Etihad weighs Alitalia deal
Equity partnerships have helped deliver a wider network of 400 destinations
dubai — From Serbia to the Seychelles, Etihad Airways chief James Hogan is being greeted as a saviour for his willingness to bail out cashstrapped carriers.
Since 2011 the Australian has acquired stakes in seven companies spanning Aer Lingus on Europe’s western fringe to Virgin Australia Holdings Ltd on the shores of the Pacific, feeding more traffic via Abu Dhabi, Etihad’s hub. His next move may be the boldest yet: Alitalia, a carrier dogged by bloated payrolls, state meddling and chronic losses.
Founded in 2003, 18 years after Emirates and nine after Qatar Airways, Etihad needed something more than organic growth to gain global scale, according to Hogan, 57.
His first move was to take a 2.99 per cent holding in Air Berlin in 2011, lifting it to 29 per cent months later. He has since added stakes in Air Seychelles Ltd, Aer Lingus Group, Virgin Australia, Air Serbia — formally Jat Airways — and Jet Airways India Ltd, and is seeking regulatory approval to invest in Swiss regional carrier Darwin Airline.
Hogan said this week that Etihad is in the process of negotiating the “next stage” of its deal with Air Berlin after the German carrier said it needs to improve liquidity. The CEO has sought to drive a tough bargain, securing five-year managements contract in Serbia and the Seychelles.
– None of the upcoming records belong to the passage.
-- ==== Sys2Proof/Machine/Floe.lean ====
section
/-! DEFINITION. Floe control (04: R88-R97, R100, R104-R106): launches, tiles, floe resets, floe DMA requests, waiting cores. -/

namespace Sys2Proof.Machine

-- LAUNCH (R88, R93)

/-- The field checks of Table 4 that no other state enters (R88, R93 row 3). -/
def descFields (d : Nat) : Bool :=
  let f (o n : Nat) : Nat := bits d (8 * o) (8 * n)
  let len := f 8 4
  decide (f 0 8 % 64 = 0) && decide (bits (f 0 8) 52 12 = 0)
    && decide (len % 64 = 0) && decide (64 ≤ len) && decide (len ≤ (if bitAt (f 0x1A 2) 0 then 262144 else 16777216))
    && decide (f 0x0C 4 % 4 = 0) && decide (f 0x0C 4 < len)
    && decide (f 0x10 8 % 8 = 0) && decide (f 0x18 2 ≤ 4096) && decide (f 0x18 2 % 8 = 0)
    && (decide (f 0x18 2 ≠ 0) || decide (f 0x10 8 = 0))
    && decide (f 0x1A 2 < 16) && decide (f 0x1C 1 < 4) && decide (f 0x1D 1 < 3) && decide (f 0x1E 2 = 0)
    && decide (1 ≤ f 0x20 4 ∧ f 0x20 4 ≤ 65535) && decide (1 ≤ f 0x24 4 ∧ f 0x24 4 ≤ 65535)
    && decide (1 ≤ f 0x28 4 ∧ f 0x28 4 ≤ 65535) && decide (f 0x20 4 * f 0x24 4 * f 0x28 4 ≤ 2 ^ 32 - 1)
    && decide (f 0x38 8 = 0) && decide (f 0x40 64 ≠ 0)

/-- The floes of a launch's set. -/
def Launch.set (l : Launch) : List Nat := ones 512 (l.f 0x40 64)

/-- A launch that has not been posted uses the LAUNCH_ID in the partition (R358). -/
def Hub.idInUse (h : Hub) (p id : Nat) : Bool :=
  h.sea.launches.any (fun l => decide (l.2.part = p) && decide (l.2.id = id) && !l.2.posted)

/-- A launch not yet queued. -/
def Launch.new (c : QCmd) (p d : Nat) : Launch := ⟨c, p, d, 0, 0, [], [], none, false, 0, 0⟩

/-- The number of a new launch: after the highest. -/
def Hub.nextLaunch (h : Hub) : Nat := h.sea.launches.foldl (fun m l => max m (l.1 + 1)) 0

/-- Rows 3 and 4 of Table 7 on a descriptor that was read; 0 queues the launch. -/
def Hub.launchCheck (h : Hub) (l : Launch) : Nat :=
  if !descFields l.desc || h.idInUse l.part l.id then 0x02
  else if l.flag 1 && decide (l.set.length * (128 / l.tc) < l.total) then 0x02
  else if l.set.all (fun f => h.floeExists f && decide (h.floeOwner f = l.part)) then 0
  else 0x04

/-- The floe whose port reads a launch descriptor: the partition's lowest (log entry 27). -/
def Hub.descFloe (h : Hub) (p : Nat) : Nat := (h.floesOf p).headD 0

/-- LAUNCH (R93): rows 1 and 2, then the descriptor is read, then rows 3 and 4. A parked read leaves the command waiting. -/
def launchCmd (c : QCmd) (s : State) : State :=
  let p := s.hub.cmdPart c
  if c.fn = 0 ∧ 24 ≤ p then s.done c 0x02 0
  else if s.hub.whiteout ∨ s.hub.life = 3 then s.done c 0x0D 0
  else if s.hub.partState p = 4 then s.done c 0x10 0
  else if s.hub.partState p ≠ 2 then s.done c 0x0D 0
  else if cmdHeader c true ≠ 0 ∨ !qz c 0x1A 0x40 ∨ qf c 0x10 8 % 64 ≠ 0 then s.done c 0x02 0
  else
    let f := s.hub.descFloe p
    match s.translate ⟨f / 256, ⟨0, f, qf c 0x18 2⟩, p, p, qf c 0x10 8, .read, .command c⟩ with
    | (none, s) => s
    | (some a, s) =>
      let r := s.hubRead (.part p) a 128 true
      if r.st ≠ 0 then r.s.done c r.st 0
      else if r.bad ≠ 0 then r.s.done c 0x08 0
      else
        let l := Launch.new c p r.v
        let st := r.s.hub.launchCheck l
        if st ≠ 0 then r.s.done c st 0
        else r.s.onHub (fun h => h.setLaunch h.nextLaunch l)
Investing in perennially unprofitable Alitalia, where losses have exceeded €1.1 billion ($1.5 billion) in five years, may be a tougher challenge.
Abu Dhabi is “very supportive” of Etihad’s vision, Hamad Abdullah Al Mass, executive director for international economic relations at the Department of Economic Development, said in an interview in Hanover, Germany, so much so that the emirate is funding a 30 million-passenger terminal to permit its expansion.
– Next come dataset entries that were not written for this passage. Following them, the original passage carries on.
-- The view of a VF (R347)

/-- The place in PF BAR0 that an offset of a VF's BAR0 stands for (Table 5), for the parts that writes reach. -/
def Hub.vfPlace (h : Hub) (v off : Nat) : Option Nat :=
  let p := h.vfOwner v
  if 0x100 ≤ off ∧ off < 0x120 then (if p < 24 then some (0x700100 + 0x20 * p + (off - 0x100)) else none)
  else if 0x1000 ≤ off ∧ off < 0x2000 then some (0x1001000 + (off - 0x1000))
  else if 0x2000 ≤ off ∧ off < 0x2040 then (if p < 24 then some (0x204000 + 0x40 * p + (off - 0x2000)) else none)
  else if 0x3000 ≤ off ∧ off < 0x4000 then some (0x1300000 + (off - 0x3000))
  else if 0x8000 ≤ off ∧ off < 0x10000 then some (0x708000 + (off - 0x8000))
  else if 0x10000 ≤ off ∧ off < 0x12000 then (if p < 24 then some (0x1110000 + 0x2000 * p + (off - 0x10000)) else none)
  else if 0x20000 ≤ off ∧ off < 0x20400 then some (0x802000 + (off - 0x20000))
  else if 0x40000 ≤ off ∧ off < 0x80000 then some (0x640000 + (off - 0x40000))
  else if 0x80000 ≤ off ∧ off < 0xC0000 then some (0x680000 + (off - 0x80000))
  else if 0xC0000 ≤ off ∧ off < 0x100000 then some (0x6C0000 + (off - 0xC0000))
  else none

/-- HALTED and CLEAR of a tag from a VF's BAR0: the only fields of DEW_TAG that it writes. -/
def State.vfTag (s : State) (r : RegAt) (w : Nat) : State :=
  s.rwfOthers { r with flds := r.flds.filter (fun f => decide (f.ty ≠ .rwf)) } w

/-- A whole register of a VF's BAR0 written. -/
def State.putVf (s : State) (v : Nat) (r : RegAt) (w : Nat) : State :=
  let o := r.off
  let i := r.ix.getD 0 0
  if 0x680000 ≤ o ∧ o < 0x6C0000 then
    (if o % 8 = 0 then s.onHub (·.dbTail (.vf (BitVec.ofNat 6 v)) i w) else s.dbCplhead (.vf (BitVec.ofNat 6 v)) i w)
  else if 0x640000 ≤ o ∧ o < 0x680000 then
    (if s.hub.on (Reg.drfStreamStatusState i) ∧ (s.hub.stream i).fn = v then s.onHub (·.putPlain r w) else s)
  else if 0x6C0000 ≤ o ∧ o < 0x700000 then s.onHub (·.streamCtrl v i w)
  else if 0x700100 ≤ o ∧ o < 0x700400 ∧ o % 0x20 = 0 then s.onHub (·.fqBase i w)
  else if 0x700100 ≤ o ∧ o < 0x700400 ∧ o % 0x20 = 8 then s.fqCtrl i w
  else if 0x700100 ≤ o ∧ o < 0x700400 ∧ o % 0x20 = 0x14 then s.fqCi v i w
  else if 0x708000 ≤ o ∧ o < 0x710000 then s.onHub (·.asWriteBy v i w)
  else if 0x802000 ≤ o ∧ o < 0x803000 then s.onHub (·.engDb (.vf (BitVec.ofNat 6 v)) i w)
  else if 0x1000000 ≤ o ∧ o < 0x1100000 then s.onHub (·.ownReg v r w)
  else if 0x1300000 ≤ o ∧ o < 0x1310000 then s.onHub (·.ownReg v r w)
  else if 0x1110000 ≤ o ∧ o < 0x1140000 then s.vfTag r w
  else s.onHub (·.putPlain r w)

-- Accesses (R4, R5)

/-- A whole register written by a function. -/
def State.putBy (s : State) (fn : Nat) (r : RegAt) (w : Nat) : State := if fn = 0 then s.putPf r w else s.putVf fn r w

/-- A 32-bit write of a register, or of one half of a 64-bit one (R5); `place` is the offset in PF BAR0. -/
def State.putWord (s : State) (fn place w : Nat) : State :=
  match s.hub.regAt fn place with
  | none => s.wroteBy fn
  | some r =>
    let t := s.wroteBy fn
    if r.width = 32 then t.putBy fn r w
    else if place = r.off then t.onHub (fun h => { h with halves := h.halves ++ [(fn, r.off, w)] })
    else
      let low := match s.hub.halves.find? (fun x => decide (x.1 = fn) && decide (x.2.1 = r.off)) with
        | some x => x.2.2
        | none => s.hub.lowNow r
      t.putBy fn r (low + 2 ^ 32 * w)

/-- A 64-bit write: a 64-bit register, or the 32-bit registers of the pair. -/
def State.putPair (s : State) (fn place w : Nat) : State :=
  let s := s.wroteBy fn
  match s.hub.regAt fn place with
  | some r => if r.width = 64 then s.putBy fn r w else (s.putBy fn r (w % 2 ^ 32)).putWord fn (place + 4) (w / 2 ^ 32)
  | none => s.putWord fn (place + 4) (w / 2 ^ 32)

/-- Bytes of MBX_REQ written (R444). -/
def Hub.mbxReqPut (h : Hub) (a n w : Nat) : Hub :=
  { h with alm := { h.alm with mbxReq := (List.range n).foldl (fun t i => tset 0 t (a + i) (BitVec.ofNat 8 (w / 2 ^ (8 * i)))) h.alm.mbxReq } }

/-- What PF BAR0 carries now: all of it, or the minimal one of recovery and End of Life (Table 2 of 03). -/
def Hub.pfHas (h : Hub) (off : Nat) : Bool :=
  decide (h.boot.step = 10) || decide (off < 0x100000) || (decide (0x1400000 ≤ off) && decide (off < 0x1403000))

/-- A write that R4 accepts, by the PF. -/
def State.pfWrite (s : State) (off bytes w : Nat) : State :=
  let off := if 0x8000000 ≤ off then off - 0x8000000 else off
  if !s.hub.pfHas off then s.wroteBy 0
  else if 0x1400000 ≤ off ∧ off < 0x1402000 then
    (s.wroteBy 0).onHub (fun h => if off < 0x1401000 then h.mbxReqPut (off - 0x1400000) bytes w else h)
  else if bytes = 8 then s.putPair 0 off w
  else s.putWord 0 off (w % 2 ^ 32)

/-- A write that R4 accepts, by a VF. -/
def State.vfWrite (s : State) (v off bytes w : Nat) : State :=
  match s.hub.vfPlace v off with
  | none => s.wroteBy v
  | some a => if bytes = 8 then s.putPair v a w else s.putWord v a (w % 2 ^ 32)

/-- R4 accepts the access. -/
def accepts (off bytes : Nat) : Bool := (decide (bytes = 4) || decide (bytes = 8)) && decide (off % bytes = 0)

/-- A BAR0 access reaches its function: the endpoint is up, the function exists, Memory Space Enable is 1 (R365). None: it does not, with
what that leaves. -/
def Hub.barReach (h : Hub) (fn off : Nat) : Option Hub :=
  if !h.bar0Up ∨ (fn ≠ 0 ∧ !h.vfOn fn) then some h
  else if !h.on (Pci.mse fn) then some (h.aerPlain fn 20 off)
  else if fn ≠ 0 ∧ (h.vfMute fn ∨ 2 ^ 20 ≤ off) then some h
  else none

/-- An access of another width or alignment (R4): recorded, with no other effect. -/
def Hub.badAccess (h : Hub) (fn off : Nat) : Hub := h.hostRec 0x0A01 fn off true

/-- REGISTER_WRITE (R4, R5, R6, R8, R346, R347, R502). -/
def execRegisterWrite (fn : BitVec 6) (off : BitVec 28) (bytes : BitVec 4) (w : BitVec 64) (s : State) : Host.Outcome State Fault Refusal :=
  let f := fn.toNat
  let o := off.toNat
  match s.hub.barReach f o with
  | some h => .next { s with hub := h }
  | none =>
    if !accepts o bytes.toNat then .next (s.onHub (·.badAccess f o))
    else if f = 0 then .next ((s.pfWrite o bytes.toNat w.toNat).watch s)
    else .next ((s.vfWrite f o bytes.toNat w.toNat).watch s)

/-- BAR0_BAD_ACCESS (R4): a read completes with zero. -/
def execBar0BadAccess (fn : BitVec 6) (off : BitVec 28) (bytes : BitVec 4) (write : Bool) (s : State) : Host.Outcome State Fault Refusal :=
  let f := fn.toNat
  let o := off.toNat
  match s.hub.barReach f o with
  | some h => .next { s with hub := h }
  | none =>
    if accepts o bytes.toNat then .next s
    else hubStep (fun h =>
      let h := h.badAccess f o
      if write then h else h.send (.bar2Cpl 0 bytes.toNat 0 false)) s

-- Configuration space (R343-R345, R351, R365; layouts PRESUMED, log entry 2)

/-- The Command register (Table 2); a VF's Memory Space Enable stands in the SR-IOV capability. -/
def Hub.cfgCommand (h : Hub) (fn w : Nat) : Hub :=
  let h := if fn = 0 then h.set (Pci.mse 0) (bits w 1 1) else h
  let h := (h.set (Pci.perr fn) (bits w 6 1)).set (Pci.serr fn) (bits w 8 1)
  if bitAt w 2 then (if h.on (Pci.bme fn) then h else (h.set (Pci.bme fn) 1).upstreamOn fn) else h.set (Pci.bme fn) 0

/-- Every VF's interface that is locked loses its lock by a change. -/
def Hub.lockedAll (h : Hub) : Hub := overList (fun v h => h.lockedChange v) ((List.range 48).map (· + 1)) h

/-- A half of a 64-bit base address. -/
def Hub.setBase (h : Hub) (f : Fld) (hi : Bool) (mask w : Nat) : Hub :=
  let old := h.get f
  let new := if hi then putBits old 32 32 w else putBits old 0 32 w
  h.set f (new / 2 ^ mask * 2 ^ mask)

/-- VF BAR0 of the SR-IOV capability: a change moves it for every VF (Table 14). -/
def Hub.vfBarWrite (h : Hub) (hi : Bool) (w : Nat) : Hub :=
  let n := h.setBase Pci.vfBar0 hi 20 w
  if n.get Pci.vfBar0 = h.get Pci.vfBar0 then h else h.lockedAll.setBase Pci.vfBar0 hi 20 w

/-- SR-IOV Control: VF Enable, and Memory Space Enable of the VFs. -/
def Hub.sriovCtrl (h : Hub) (w : Nat) : Hub :=
  let h := overList (fun v h => h.set (Pci.mse v) (bits w 3 1)) ((List.range 48).map (· + 1)) h
  if bitAt w 0 then h.vfEnable1 else h.vfEnable0

/-- ATS Control: a change of ATS Enable is one of a locked field (Table 14). -/
def Hub.atsCtrl (h : Hub) (fn w : Nat) : Hub :=
  if h.get (Pci.atsEn fn) = bits w 31 1 then h else (h.lockedChange fn).set (Pci.atsEn fn) (bits w 31 1)

/-- MSI-X Control: what was masked goes out. -/
def Hub.msixCtrl (h : Hub) (fn w : Nat) : Hub :=
  ((h.set (Pci.msixEn fn) (bits w 31 1)).set (Pci.msixFmask fn) (bits w 30 1)).msixFlush fn

/-- Device Control: Initiate Function Level Reset (R366, R367). -/
def Hub.devCtrl (h : Hub) (fn w : Nat) : Hub := if bitAt w 15 then (if fn = 0 then h.pfFlr else h.vfFlrStart fn) else h

/-- A double word of configuration space written by a function that is there. -/
def Hub.cfgDword (h : Hub) (fn off w : Nat) : Hub :=
  match off with
  | 0x04 => h.cfgCommand fn w
  | 0x10 => if fn = 0 then h.setBase (Pci.bar0 0) false 28 w else h
  | 0x14 => if fn = 0 then h.setBase (Pci.bar0 0) true 28 w else h
  | 0x18 => if fn = 0 then h.setBase (Pci.bar2 0) false (h.get Reg.hstInfoBar2Log2) w else h
  | 0x1C => if fn = 0 then h.setBase (Pci.bar2 0) true (h.get Reg.hstInfoBar2Log2) w else h
  | 0x44 =>
    if fn ≠ 0 then h
    else if bits w 0 2 = 3 then h.set (Pci.d3 0) 1
    else if bits w 0 2 = 0 then (h.set (Pci.d3 0) 0).upstreamOn 0
    else h
  | 0x50 => h.msixCtrl fn w
  | 0x78 => h.devCtrl fn w
  | 0x98 => h.set (Pci.ctoValue fn) (bits w 0 4)
  | 0x104 => h.set (Pci.aerUnc fn) (h.get (Pci.aerUnc fn) ^^^ (h.get (Pci.aerUnc fn) &&& w))
  | 0x108 => h.set (Pci.aerUncMask fn) w
  | 0x10C => h.set (Pci.aerUncSev fn) w
  | 0x110 => h.set (Pci.aerCor fn) (h.get (Pci.aerCor fn) ^^^ (h.get (Pci.aerCor fn) &&& w))
  | 0x114 => h.set (Pci.aerCorMask fn) w
  | 0x288 => if fn = 0 ∧ 16 ≤ bits w 8 6 ∧ bits w 8 6 ≤ 20 then h.set Reg.hstInfoBar2Log2 (20 + bits w 8 6) else h
  | 0x2A8 => if fn = 0 then h.sriovCtrl w else h
  | 0x2B0 => if fn = 0 then h.numVfsWrite (w % 2 ^ 16) else h
  | 0x2C4 => if fn = 0 then h.vfBarWrite false w else h
  | 0x2C8 => if fn = 0 then h.vfBarWrite true w else h
  | 0x2E4 => h.atsCtrl fn w
  | 0x2F4 => h.set (Pci.priEn fn) (bits w 0 1)
  | _ => h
Hogan’s strategy is partly a re- sponse to legal curbs that generally limit full airline mergers to intranational and regional deals such as those that saw the emergence of three main network carriers in the US and Air France-KLM Group and IAG, owner of British Airways and Spain’s Iberia, in Europe.
Etihad aside, top carriers have largely spurned the minority holdings available beyond their home markets in favour of boosting connections and traffic via global alliances such as the BA-led Oneworld, which Qatar Airways joined last year. They have also begun to embrace joint venture deals, which need antitrust immunity and let allies operate as one entity in key markets such as the trans-Atlantic and trans-Pacific, sharing revenue and costs and combining timetables.
Hogan says he opted for a unique course after the three global groups — Star, SkyTeam and Oneworld — proved resistant to upstart Gulf carriers muscling in on the most lucrative travel flows with their mega-hubs and huge wide-body fleets.
“The alliances didn’t want to talk to us,” he said in a telephone interview on March 3. “We felt that knocking on the door was a waste of our time.”
For Etihad, which has 103 routes, the so-called “equity partnerships” have helped deliver a wider network of 400 destinations. Hogan says that’s “smarter” than buying 200 more planes to add to the 95 already in the fleet and 200 on order. Of the eight carriers in which Etihad has invested or is pursuing a bid, only two, Aer Lingus and Air Seychelles, make money. The former had net income of €34.1 million in 2013, while the Indian Ocean airline earned $1 million in fiscal 2012.
While Hogan has said Air Serbia and Darwin should become profitable this year, that leaves Air Berlin, Jet Airways and Virgin Australia — the three biggest carriers in which Etihad has stakes by passenger numbers — still losing cash.
John Strickland, director of London-based JLS Consulting Ltd, said that while Hogan’s overarching aim of redirecting passengers via Abu Dhabi has a sound logic, his diverse investments require a tough-to-deliver homogeneity in management, product and financial approach.
“No other airline is doing what they’re doing to this scale,” he said. “That’s because of the risks attached.”
Hogan is meanwhile working on commercial terms with Alitalia after weeks of scrutiny that dragged a deal beyond the April 30 deadline set in February. Air France’s plan to boost an existing stake foundered at the same stage over job cuts.
“He’s trying to prove the unproven,” said Alex Cruz, CEO of Vueling Airlines, the discount unit of IAG that’s adding routes in Italy. “This will be truly James Hogan’s big challenge, both from a management and a cultural perspective.”